Мне обидно. Ведь я рассчитывал на откровенную беседу после столь громкого признания. Надеялся, что Фред расскажет, когда и как он осознал сдвиг своей ориентации, что при этом ощутил и как обстоят его дела сейчас — вероятно, у него есть... кхм, друг. Я жаждал подробностей, а получил вместо этого холодный отказ. Совсем не братский.
— И тебе все равно, что я об этом думаю? — осторожно спрашиваю я, неотрывно глядя в его спокойное лицо. Фред пожимает плечами и слабо улыбается.
— Конечно, будет неприятно, если ты осудишь, но это не изменит моих предпочтений. И уж точно жалость мне не нужна, потому что она неуместна. Только ограниченные люди относятся к гомосексуалистам как к больным.

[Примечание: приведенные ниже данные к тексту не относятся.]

/-- An answer of the source. -/
theorem fstepped_source {s : State} (h : s.Inv) (hr : runnable s = false) : FStepped r s (sourceAnswer s) := by
  unfold sourceAnswer
  split
  · exact ⟨h, hr, .inl (stepArrow_self _)⟩
  · exact ⟨h, hr, .inl (stepArrow_self _)⟩
  · next pd a rest hpd hin =>
    have hpk := h.2.2.2.2.1
    have hex : ∃ p, s.pos = some p := by
      cases hpos : s.pos with
      | none => simp [pendOk, hpd, hpos] at hpk
      | some p => exact ⟨p, rfl⟩
    obtain ⟨p, hpos⟩ := hex
    · obtain ⟨h1, h2, h3⟩ := pos_some h hpos
      have hrun := running_answered h hpos
      have hrun' : ∀ f : State, setupOf { f with input := s.input } = setupOf s → f.mem = s.mem → f.bcnt.toNat ≤ 8 → f.runhalt = s.runhalt → f.state = s.state → f.pend = none → Running p.body f := by
        intro f e1 e2 e3 e4 e5 e6
        exact ⟨e2 ▸ hrun.wf, e3, e4.trans hrun.halt, e5.trans hrun.state, e6, (cfgCheck_of_setup (s := s) (t := { f with input := s.input }) e1).trans hrun.cfg, (congrArg (· % Config.windowBytes) (tjdBase_of_setup e1)).trans hrun.base⟩
      dsimp only
      split
      · -- ierr
        show Stepped r s (takeFault _ _ _ _)
        have := stepped_err (r := r) h hpos (hrun' { s with input := rest, pend := none } rfl rfl h.2.1 rfl rfl rfl) errInput dtInputErr 0#8
        exact this
      · exact stepped_running h1 (hrun' { s with input := rest, eos := true, pend := none } rfl rfl h.2.1 rfl rfl rfl) hpos h2 h3
      · next x =>
        split
        · next haw =>
          -- the pair
          have key : ∃ u, afterFf x { s with input := rest, bytecnt := s.bytecnt + 1#32 } = some u ∧ Stepped r s (runBlock u) := by
            unfold awaitsAfterFf at haw
            unfold afterFf
            split
            · split
              · exact ⟨_, rfl, stepped_running h1 (hrun' _ rfl rfl (show (8#4).toNat ≤ 8 by decide) rfl rfl rfl) hpos h2 h3⟩
              · exact ⟨_, rfl, stepped_running h1 (hrun' _ rfl rfl (show (8#4).toNat ≤ 8 by decide) rfl rfl rfl) hpos h2 h3⟩
            · next body heq hraw =>
              have e0 : p = ⟨body, .rstSecond⟩ := by have := hpos.symm.trans heq; injection this
              subst e0
              exact ⟨_, rfl, stepped_moved (moved_rawByte (n := 100000) x (hrun' { s with input := rest, bytecnt := s.bytecnt + 1#32, pend := none } rfl rfl h.2.1 rfl rfl rfl) (.inr (.inl rfl)) h3 (by simp [pointCost]) (.inr (by simp [pointCost]))) (exits_arrow h1)⟩
            · next body heq hraw =>
              have e0 : p = ⟨body, .scan true⟩ := by have := hpos.symm.trans heq; injection this
              subst e0
              exact ⟨_, rfl, stepped_moved (moved_rawByte (n := 100000) x (hrun' { s with input := rest, bytecnt := s.bytecnt + 1#32, pend := none } rfl rfl h.2.1 rfl rfl rfl) (.inr (.inr ⟨true, rfl⟩)) h3 (by simp [pointCost]) (.inr (by simp [pointCost]))) (exits_arrow h1)⟩
            · exfalso
              next g1 g2 g3 =>
                split at haw
                · next q hq hd => exact g1 _ hq hd
                · next body heq hraw => exact g2 body heq hraw
                · next body heq hraw => exact g3 body heq hraw
                · cases haw
          obtain ⟨u, hu, hs⟩ := key
          refine ⟨runBlock u, ?_, hs⟩
          unfold decodeAfterFf
          split
          · next hx => subst hx; simp [exec, execStuffFf00, runSymbol, hu]
          · split
            · next hx =>
              have := rstByte_eq hx
              simp only [exec, execRstN, runSymbol, this, hu]
            · simp [exec, execMarkerOther, runSymbol, hu]
        · next haw =>
          show Stepped r s (runBlock (firstByte x _))
          unfold firstByte
          split
          · next q hq hd =>
            split
            · have hpp : pendOk s = true := hpk
              have hu : State.Inv { s with input := rest, bytecnt := s.bytecnt + 1#32, pend := some .dataSecond } := by
                refine ⟨h.1, h.2.1, h.2.2.1, ?_, ?_, h.2.2.2.2.2.1, h.2.2.2.2.2.2.1, h.2.2.2.2.2.2.2⟩
                · simp [posOk, hpos, h1, h2, h3]
                · have hd' : s.pend = some .dataFirst := hd
                  simp only [pendOk, hpos, hd'] at hpp ⊢
                  exact hpp
              refine ⟨inv_runBlock hu, runnable_runBlock hu, .inl ?_⟩
              have hru : runnable { s with input := rest, bytecnt := s.bytecnt + 1#32, pend := some .dataSecond, epoch := s.epoch + 1 } = false := by
                simp [runnable, hpos]
              have : runBlock { s with input := rest, bytecnt := s.bytecnt + 1#32, pend := some .dataSecond } = { s with input := rest, bytecnt := s.bytecnt + 1#32, pend := some .dataSecond, epoch := s.epoch + 1 } :=
                settle_of_not_runnable hru _
              rw [this]
              exact stepArrow_self _
            · exact stepped_running h1 (hrun' _ rfl rfl (show (8#4).toNat ≤ 8 by decide) rfl rfl rfl) hpos h2 h3
          · next q hq hraw =>
            have e0 : p = q := by have := hpos.symm.trans hq; injection this
            subst e0
            have hraw' : s.pend = some .raw := hraw
            obtain ⟨body, pt⟩ := p
            refine stepped_moved (moved_rawByte (body := body) (n := 100000) x (hrun' { s with input := rest, bytecnt := s.bytecnt + 1#32, pend := none } rfl rfl h.2.1 rfl rfl rfl) ?_ h3 ?_ ?_) (exits_arrow h1)
            · simp only [pendOk, hpos, hraw'] at hpk
              cases pt <;> simp at hpk <;> simp
            · simp only [pendOk, hpos, hraw'] at hpk
              cases pt <;> simp at hpk <;> simp [pointCost]
            · simp only [pendOk, hpos, hraw'] at hpk
              cases pt <;> simp at hpk <;> simp [pointCost]
          · next g1 g2 =>
            exfalso
            cases hq : s.pend with
            | none => rw [hq] at hpd; cases hpd
            | some q =>
              cases q with
              | dataFirst => exact g1 _ hpos hq
              | raw => exact g2 _ hpos hq
              | dataSecond => 
                apply haw
                unfold awaitsAfterFf
                show (match s.pos, s.pend with
                  | some _, some .dataSecond => true
                  | some ⟨_, .rstSecond⟩, some .raw => true
                  | some ⟨_, .scan true⟩, some .raw => true
                  | _, _ => false) = true
                rw [hpos, hq]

А мы ведь с тобой не такие. — И хотя эта фраза сказана уверенно, за нас двоих, я интуитивно чувствую незавершенность разговора, не точку в конце, и понимаю, что он ждет подтверждения.
— Не такие, — говорю я, и Фред кивает, облегченно прикрыв глаза.
Я откидываюсь на спинку дивана, нащупываю его руку и благодарно сжимаю: ему не безразлично мое мнение.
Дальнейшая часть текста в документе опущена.